Used to build and restore steam engines from a self-built steam powere workshop in his back yard.

Built his own mineshaft in his back yard.

A qualified steeplejack he would not use dynamite. He prefered to either knock them down by hand! or by burning them down.
If you can ever find it look at the video of him rigging the ladders....awesome. worked with only one labourer and would not let anyone else rig the ladders.

He was born 100 years too late and should have been a Victorian. Met him a few times, great bloke....sadly missed


----------



## Shockdoc (Mar 4, 2010)

Two mortgages, four kids, piling credit bills.......I'll work right along that guy up there.


----------



## DIRT27 (Aug 25, 2010)

No fall protection for fun. This guys passed away doing some other crazy rope jump.

Notice how Fred Dibnah always climbs with his hands on the sides of the ladder. When I worked for the power company that is how we were always taught to climb towers and poles.

I got to climb a few towers in school, but I didn't stick around long enough to do any out on the job. Anything over 150' they would helicopter you in, wish I could stuck around long enough for that.

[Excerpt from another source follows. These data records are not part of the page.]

-- ==== Sys2Proof/Machine/System.lean ====
section
/-!
DEFINITION. The SYS instructions (14 R329 to R346): TRET, EVICT, RSTR, HALT, IDLE, INVPG, PMARK, SHUT, JDROP, CFGH, DOMSW, FQPOP, and
TRAP (R330).
-/
namespace Sys2Proof.Machine

/-- TRET (14 R329): neither a consumer nor a stray of a prefix. -/
def execTret (st : State) : Out :=
  .next (issue true .neutral [] (fun st =>
    if st.thr.trap.tdepth = 0 then st.trap Cause.trapState 0 else st.trapReturn st.cur.1 st.cur.2) st)

/-- TRAP (14 R330). -/
def execTrap (n : Fin 16) (st : State) : Out := .next (plain [] (fun st => st.trap (Cause.software n) 0) st)

/-! Names and context ids (14 R339, R340). -/

/-- What a word names for the issuing thread. -/
inductive Named where
  | bad
  | thread (cid slot : Nat)
  | context (k : Context)
  deriving DecidableEq, Repr

/-- The thread or context of the executing domain on the executing module that a word names. -/
def State.named (s : State) (w : Nat) : Named :=
  if bit w 63 then
    if field w 42 21 ≠ 0 then .bad
    else match s.ctxs.find? fun k => k.cid == s.resolveCid s.cur.1 (field w 16 26) && k.serial == field w 0 16 with
      | some k => if k.th.dom = s.thr.dom && cidModule k.cid = cidModule s.cur.1 then .context k else .bad
      | none => .bad
  else
    let cid := s.resolveCid s.cur.1 (field w 8 26)
    let slot := field w 0 8
    let t := s.thread cid slot
    if field w 34 30 ≠ 0 || t.st == .free || t.dom ≠ s.thr.dom || cidModule cid ≠ cidModule s.cur.1 || (cid, slot) = s.cur
    then .bad else .thread cid slot

/-- BAD_THREAD (14 R339). -/
def State.badThread (s : State) (w : Word) : State := s.trap Cause.badThread w

/-- The result of an instruction that acted on core `cid`: written at once on the issuing core; from another core it comes as an answer, and the
issuing thread parks until then (14 R339; log entry 44). -/
def State.resultFrom (s : State) (cid : Nat) (d : Reg) (v : Word) : State :=
  if cid = s.cur.1 then (s.setG d v).retire
  else
    let (tag, s) := s.newTag s.cur.1
    let r := s.mkReq s.cur.1 s.cur.2 tag (.query 0) 0 false
    (s.sendAns (cidKey cid) r (.data v.toNat)).parkMem (.word d.val) [⟨0, r, .out, 64⟩]

/-- EVICT (14 R339): waits until the thread can leave its slot and its context can be stored. -/
def execEvict (d s : Reg) (st : State) : Out :=
  .next (sys [d, s] (fun st =>
    match st.named (st.gn s) with
    | .thread cid slot =>
      if st.mayLeave cid slot && !st.storeFull cid (st.thread cid slot).dom then
        let r := st.evict cid slot false
        r.2.resultFrom cid d (BitVec.ofNat 64 (contextId (st.shownCid cid) r.1))
      else st.parkCore (.evicting cid slot)
    | _ => st.badThread (st.g s)) st)

/-- The handler that RSTR's handle action names for a thread on a core: TTBLc.PC of the class of TCAUSE.CAUSE (14 R340). -/
def State.handlerOf (s : State) (cid : Nat) (t : Thread) : Word :=
  ttblPc ((s.core cid).ttbl t.dom (causeClass (field t.trap.tcause.toNat 0 9)))

/-- RSTR's handle action on the FAULTED thread in a slot (14 R340). -/
def State.handleAt (s : State) (cid slot : Nat) : State :=
  let pc := s.handlerOf cid (s.thread cid slot)
  s.onThread cid slot fun t => { t.dropFetch with pc := pc, st := .trap }

/-- Restores a context and then acts on a saved FAULTED state; parks until a slot and a window are free (14 R340). -/
def State.restoreThen (s : State) (d : Nat) (k : Context) (act : State → Nat → Nat → State) : State :=
  match s.restoreRoom k with
  | none => s.parkCore (.placing k.cid k.th.win)
  | some (slot, base) =>
    let faulted := k.th.st == .faulted
    let s := s.restore k slot base
    let s := if faulted then act s k.cid slot else s
    (s.setG d (BitVec.ofNat 64 (threadName (s.shownCid k.cid) slot))).retire

/-- RSTR resume (14 R340). -/
def execRstrResume (d s : Reg) (st : State) : Out :=
  .next (sys [d, s] (fun st =>
    match st.named (st.gn s) with
    | .thread cid slot =>
      if (st.thread cid slot).st != .faulted || (st.thread cid slot).dbl then st.badThread (st.g s)
      else ((st.trapReturn cid slot).setG d (BitVec.ofNat 64 (threadName (st.shownCid cid) slot))).retire
    | .context k => if k.th.dbl then st.badThread (st.g s) else st.restoreThen d k State.trapReturn
    | .bad => st.badThread (st.g s)) st)

/-- RSTR handle (14 R340). -/
def execRstrHandle (d s : Reg) (st : State) : Out :=
  .next (sys [d, s] (fun st =>
    match st.named (st.gn s) with
    | .thread cid slot =>
      let t := st.thread cid slot
      if t.st != .faulted || t.dbl || st.handlerOf cid t = 0 then st.badThread (st.g s)
      else ((st.handleAt cid slot).setG d (BitVec.ofNat 64 (threadName (st.shownCid cid) slot))).retire
    | .context k =>
      if k.th.st != .faulted || k.th.dbl || st.handlerOf k.cid k.th = 0 then st.badThread (st.g s)
      else st.restoreThen d k State.handleAt
    | .bad => st.badThread (st.g s)) st)

/-- The refusals of a thread's unsettled entries will be discarded (14 R340). -/
def State.discardEntries (s : State) (cid slot : Nat) : State :=
  s.onCore cid fun c => { c with journal := c.journal.map fun e => if e.slot == slot then { e with discard := true } else e }

/-- Ends the task of a context and frees it (14 R340). -/
def State.killContext (s : State) (k : Context) : State :=
  let s := (s.dropContext k).dropJobsOf k.th.uid
  if k.th.svc then s.endService k.th.uid else s

/-- RSTR kill (14 R340). -/
def execRstrKill (d s : Reg) (st : State) : Out :=
  .next (sys [d, s] (fun st =>
    match st.named (st.gn s) with
    | .thread cid slot =>
      if (st.thread cid slot).st != .faulted then st.badThread (st.g s)
      else if !((st.core cid).pending slot).isEmpty then (st.discardEntries cid slot).parkCore (.killing cid slot)
      else ((st.endTask cid slot).setG d 0).retire
    | .context k => ((st.killContext k).setG d 0).retire
    | .bad => st.badThread (st.g s)) st)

Free climbing is very common on big structures. Our rules were free climb whenever ascending or descending, lineman belt and safety strap when stopped or working, and full harness when leaving the structure ie.- climbing out on the wire. 

Transmission towers aren't bad because there is alot of stuff to hang on to. But when you have your belt on you need 2 hands to work.

That radio tower was crazy, there was a few awkward transitions in the structure that would be pretty scary.


----------